/-- An operation's lane entry that belongs to a lane of a hand still holding the item. -/
def Hand.owns (d : Hand) (x : LaneOp) : Bool :=
  match (d.lane x.lane).item with | some it => it.item = x.item && it.kern = x.kern | none => false

/-! ## When a save can complete (15 R318) -/

/-- Whether a LAUNCH or DEAL waits for engine claims. -/
def State.workBarred (s : State) (o : Op) : Bool :=
  let lo := o.lead
  let bar (sc : Bool) (a pl n : Nat) : Bool := match s.workRead o (s.workRec o lo) sc a pl n with | .ok none => true | _ => false
  match o.kind with
  | .launch sc a pl _ => bar sc a pl 512
  | .deal sc a pl n _ _ => bar sc a pl (64 * n)
  | _ => false

/-- An operation that the save waits for: it has arrived in some lane, or will go on of itself; an engine goes on to its unit (15 R319). -/
def State.moving (s : State) (o : Op) : Bool :=
  o.gen ≠ swappedGen && (o.arrived || (match o.kind with
    | .engine g => !g.stopped && !g.atUnit
    | .remote _ _ | .matrix | .access | .claim | .estat _ => false
    | .scrub _ _ => true
    | .launch _ _ _ _ | .deal _ _ _ _ _ _ => o.lead.st = .pending && !s.pubBars o.h.cr && !s.workBarred o))

/-- Hands of a context with unpublished stores of it on their core that no claim bars: a save makes every store that it finds take effect (15 Table
15.7). -/
def State.toPublish (s : State) (ctx : Nat) : List HandRef :=
  (s.handsOf ctx).filter (fun h => (s.core h.cr).cbuf.any (fun x => x.ctx = ctx) && !s.pubBars h.cr)

/-- Whether everything of a context that the save waits for has happened: requests that no claim bars, claims of estates,
results on their way, and what other contexts do for it. -/
def State.saveReady (s : State) (ctx : Nat) : Bool :=
  !s.ops.any (fun e => e.2.ctx = ctx && s.moving e.2) &&
    !s.reqs.any (fun e => e.2.ctx = ctx && (if e.2.acc.kind.isAtomic then s.groupReady e.2 else s.reqReady e.1 e.2)) &&
    !s.claims.any (fun e => e.2.ctx = ctx && s.claimReady e.1 e.2) &&
    !s.ctxs.any (fun x => x.2.keyz.any (fun k => (s.hand k.h).ctx = ctx))

/-! ## The save -/

/-- Estates of a hand that step 3 evicts. -/
def State.evictAll (s : State) (h : HandRef) : State :=
  (List.range 32).foldl (fun a l => if a.mayEvict h l then a.evict h l else a) s

/-- An estate, a seal or a probate of a context that waits for a replay-all or for an engine claim. -/
def Ctx.estateWaits (x : Ctx) : Bool := x.pending.any (fun w => match w with | .evict _ _ | .seal_ _ _ | .probate _ => true | _ => false)

/-- One lane at its save, with the cut that it goes back to, if it does; estates that stay keep the age of their window. -/
def Lane.save (l : Lane) (b : Option Cut) (u : Option Suit) (clk ep : Nat) (keep : List Nat) : Lane :=
  match b with
  | some c => l.rewind ep c
  | none =>
    { l with leases := l.leases.filter (fun e => keep.contains e.2), heldSince := none
             pos := match u with | some v => v.pos | none => l.pos
             estate := l.estate.map (fun e => { e with sealClk := clk - e.sealClk })
             regs := if l.item.isSome || l.estate.isSome then l.regs else { epoch := some ep } }

/-- A suit at its save: waits other than a team's end. -/
def Suit.save (u : Suit) : Suit := { u with wait := 0, clause := none, stall := match u.stall with | .team w => .team w | _ => .ready }

/-- A hand at its save; `keep` are the operations that go on after the restore, `ep` the first of 32 fresh epochs. -/
def Hand.save (d : Hand) (clk ep : Nat) (keep : List Nat) : Hand :=
  Hand.sweep { d with
    st := .swapped, pegs := [], passOver := [], filled := false, suits := d.suits.map (fun e => (e.1, e.2.save))
    lanes := (List.range 32).map (fun l => (l, (d.lane l).save (d.back l) (match (d.lane l).st with | .active n => d.suit n | _ => none) clk (ep + l) keep)) }

/-- Bytes of cells within some runs. -/
def cellsIn (m : List Host.Cell) (runs : List (Nat × Nat)) : List Host.Cell := m.filter (fun c => runs.any (fun r => decide (r.1 ≤ c.1) && decide (c.1 < r.1 + r.2)))

/-- A context's scratchpad allocations on a core. -/
def State.allocs (s : State) (ctx : Nat) (c : CoreRef) : List (Nat × Nat) :=
  (s.ctxD ctx).kerns.flatMap (fun k => (k.2.tables.filter (fun t => decide (t.2.core = c) && decide (t.2.len ≠ 0))).map (fun t => (t.2.base, t.2.len)))

/-- What a save holds of one core. -/
def State.saveCore (s : State) (ctx : Nat) (c : CoreRef) (keep : List Nat) : SavedCore :=
  let x := s.core c
  let mine := x.hands.filter (fun e => e.2.st ≠ .unformed && e.2.ctx = ctx)
  let runs := s.allocs ctx c
  { core := c, hands := mine.map (fun e => (e.1, e.2.save s.clk (s.nextEpoch + 32 * e.1) keep))
    slots := (mine.flatMap (fun e => e.2.tiles)).foldl (fun m t => kSet t (kGet {} t x.pot) m) []
    scr := cellsIn x.scr runs, scrPois := x.scrPois.filter (fun k => runs.any (fun r => overlaps (16 * k) 16 r.1 r.2))
    tal := x.tal, talPois := x.talPois }

/-- An operation of a saved hand: lanes that went back take no more part in it, and what returns to them is dropped (07 R172); the rest waits for the restore. -/
def Op.swap (o : Op) (d : Hand) : Op :=
  { o with gen := swappedGen, peg := none
           lanes := o.lanes.map (fun x => match o.kind with
             | .engine _ => x
             | _ => if d.owns x && (d.back x.lane).isNone then x
                    else match x.st with | .pending => { x with void := x.void || d.owns x } | _ => { x with st := .done }) }

/-- Whether an operation has nothing left to do. -/
def Op.over (o : Op) : Bool := o.lanes.all (fun x => x.st = .done)

/-- The hand of an operation, when it is one of the context's and the operation is its own. -/
def State.swaps (s : State) (ctx : Nat) (h : HandRef) (gen : Nat) : Bool := s.sameGen h gen && (s.hand h).ctx = ctx

/-- Whether what a lane issued goes on after the restore: its lane keeps the item and its seat. -/
def State.stays (s : State) (ctx : Nat) (h : HandRef) (gen lane kern item : Nat) : Bool :=
  s.swaps ctx h gen && (match (s.lane h lane).item with | some it => it.item = item && it.kern = kern | none => false) && ((s.hand h).back lane).isNone

/-- Cores whose talon may hold what the context left there: it may use them, and no hand of another context is on them. -/
def State.talonsOf (s : State) (ctx : Nat) : List CoreRef :=
  (s.cores.filter (fun c => !c.2.tal.isEmpty && bitN (kGet 0 (c.1 / 64) (s.ctxD ctx).cores) (c.1 % 64) &&
    !c.2.hands.any (fun e => e.2.st ≠ .unformed && e.2.ctx ≠ ctx))).map (fun c => coreOf c.1)

/-- Cores that a save covers: those with a hand, a scratchpad allocation or a talon of the context (15 R320; log 32). -/
def State.savedCores (s : State) (ctx : Nat) : List CoreRef :=
  ((s.handsOf ctx).map HandRef.cr ++ (s.ctxD ctx).kerns.flatMap (fun k => k.2.tables.map (fun t => t.2.core)) ++ s.talonsOf ctx).foldl
    (fun a c => if a.contains c then a else a ++ [c]) []

/-- Steps 3 to 5 of a save, once nothing is in the way. Parked requests of lanes that go back are discarded (24 R427). -/
def State.swapOut (s : State) (ctx : Nat) : State :=
  let hs := s.handsOf ctx
  let s0 := (hs.foldl State.keepPts s).dropParked (fun r => r.ctx = ctx && !s.stays ctx r.h r.gen r.lane r.kern r.item)
  let ops := (s0.ops.map (fun e => (e.1, if s0.swaps ctx e.2.h e.2.gen then
      (match e.2.kind with
       | .engine g => { e.2 with gen := swappedGen, peg := none, kind := .engine { g with stopped := true } }
       | _ => e.2.swap (s0.hand e.2.h))
    else match e.2.kind with
      | .engine g => if e.2.ctx = ctx then { e.2 with kind := .engine { g with stopped := true } } else e.2
      | _ => e.2))).filter (fun e => !(e.2.gen = swappedGen && e.2.over))
  let keep := (ops.filter (fun e => e.2.gen = swappedGen)).map Prod.fst ++ (s0.claims.filterMap (fun e => e.2.op))
  let saves := (s0.savedCores ctx).map (fun c => s0.saveCore ctx c keep)
  let top := hs.foldl (fun p h => maxN p (s0.hand h).pts) 0
  let s1 := { s0 with
    ops := ops
    reqs := s0.reqs.map (fun (e : Nat × Req) => (e.1, if s0.stays ctx e.2.h e.2.gen e.2.lane e.2.kern e.2.item then { e.2 with gen := swappedGen } else e.2))
    claims := s0.claims.map (fun (e : Nat × ClaimReq) => (e.1, if s0.stays ctx e.2.h e.2.gen e.2.lane e.2.kern e.2.item then { e.2 with gen := swappedGen } else e.2))
    nextEpoch := s0.nextEpoch + 32 * 96 }
  (hs.foldl State.letGo s1).modCtx ctx (fun x => { x with pstat := .saved, saves := saves, savePts := top })

/-- SAVE written to CX.PCTL: the context's hands stop issuing and drawing, and its engines stop at their units (log 14). -/
def execPctlSave (ctx : Nat) (s : State) : Out :=
  let x := s.ctxD ctx
  .next (if x.state = 1 ∧ x.pstat = .running then s.modCtx ctx (fun x => { x with pstat := .saving }) else s)

/-- The save goes on once everything else has completed: estates are evicted, then the hands are saved. -/
def State.saveOn (s : State) (ctx : Nat) : State :=
  let s1 := (s.handsOf ctx).foldl State.evictAll s
  if (s1.ctxD ctx).state ≠ 1 || (s1.ctxD ctx).estateWaits then s1 else s1.swapOut ctx

/-- Base and bytes of a context's save area. -/
def State.saveArea (s : State) (ctx : Nat) : Nat × Nat := (s.reg ctx 0x127, (s.ctxD ctx).savesz * 262144)

/-- The location code of an offline channel that holds a line of a run of bytes. -/
def State.offIn (s : State) (a n : Nat) : Option Nat :=
  if s.offChans.isEmpty then none
  else ((spanOf 64 a n).find? (fun l => s.offChans.contains (s.home (64 * l)).chan)).map (fun l => locChan (s.home (64 * l)).chan)

/-- A save or restore that fails: the context halts (24 R427). -/
def State.saveFail (s : State) (ctx loc : Nat) : State := (s.halt ctx 0x24 { kind := 0x24, arg0 := loc }).modCtx ctx (fun x => { x with pstat := .lost, saves := [] })

/-- SAVE_COMPLETE: the rest of R318. Stores that the save finds are published, so that they complete; then steps 3 to 5 follow. A save area that a channel
cannot hold ends the save (24 R427). -/
def execSaveComplete (ctx : Nat) (s : State) : Out :=
  let x := s.ctxD ctx
  .next (if !(x.state = 1 && x.pstat = .saving && !x.estateWaits) then s
    else match s.toPublish ctx with
      | h :: hs => (h :: hs).foldl State.publish s
      | [] =>
        if !s.saveReady ctx then s
        else match s.offIn (s.saveArea ctx).1 (s.saveArea ctx).2 with
          | some loc => s.saveFail ctx loc
          | none => s.saveOn ctx)

/-! ## The restore (15 R321) -/

/-- RESTORE written to CX.PCTL. -/
def execPctlRestore (ctx : Nat) (s : State) : Out :=
  let x := s.ctxD ctx
  .next (if x.state = 1 ∧ x.pstat = .saved then s.modCtx ctx (fun x => { x with pstat := .restoring }) else s)

/-- Whether a core is free for a context's saved hands: no hand and no allocation of another context is in their way, and no
other context holds it. -/
def State.coreFree (s : State) (ctx : Nat) (v : SavedCore) : Bool :=
  !(s.core v.core).hands.any (fun e => e.2.st ≠ .unformed) && !s.heldFrom ctx v.core &&
    (s.allocs ctx v.core).all (fun a => s.ctxs.all (fun x => x.1 = ctx || x.2.pstat = .saved || (s.allocs x.1 v.core).all (fun b => !overlaps a.1 a.2 b.1 b.2)))

/-- Whether the save area cannot be read back: the location code of its offline channel, or 0 when a sector of it is poisoned. -/
def State.areaBad (s : State) (a n : Nat) : Option Nat :=
  match s.offIn a n with
  | some loc => some loc
  | none =>
    if s.frames.any (fun e => e.2.q && overlaps (65536 * e.1) 65536 a n) || s.pois.any (fun c => c.2.any (fun e => overlaps (16 * e.sector) 16 a n)) then some 0 else none

/-- A saved hand put back. -/
def Hand.restore (d : Hand) (gen pts clk : Nat) : Hand :=
  { d with
    st := if d.block.isSome then .dealt else .opened
    gen := gen, pts := pts, ptsClk := clk, suits := d.suits.map (fun e => (e.1, { e.2 with since := clk }))
    lanes := d.lanes.map (fun e => (e.1, { e.2 with estate := e.2.estate.map (fun x => { x with sealClk := clk - x.sealClk }) })) }

/-- One core of a save put back. -/
def State.restoreCore (s : State) (ctx pts : Nat) (v : SavedCore) : State :=
  let runs := s.allocs ctx v.core
  let s1 := s.modCore v.core (fun c => { c with
    hands := v.hands.foldl (fun m e => kSet e.1 (e.2.restore (kGet {} e.1 m).gen pts s.clk) m) c.hands
    pot := v.slots.foldl (fun p e => kPut {} e.1 e.2 p) c.pot
    scr := v.scr.foldl (fun m b => kPut 0 b.1 b.2 m) (c.scr.filter (fun b => !(cellsIn [b] runs).contains b))
    scrPois := v.scrPois.foldl (fun m k => insN k m) (c.scrPois.filter (fun k => !runs.any (fun r => overlaps (16 * k) 16 r.1 r.2)))
    tal := v.tal, talPois := v.talPois })
  v.hands.foldl (fun a e => (e.2.lanes.filter (fun l => l.2.item.isSome)).foldl (fun b l => b.reseed (v.core.hr e.1) l.1) a) s1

---

In the entries above, which lines hold the string "goes"? Report all of them.

[Problem solution]:
/-- An operation that the save waits for: it has arrived in some lane, or will go on of itself; an engine goes on to its unit (15 R319). -/
/-- One lane at its save, with the cut that it goes back to, if it does; estates that stay keep the age of their window. -/
/-- Whether what a lane issued goes on after the restore: its lane keeps the item and its seat. -/
/-- The save goes on once everything else has completed: estates are evicted, then the hands are saved. -/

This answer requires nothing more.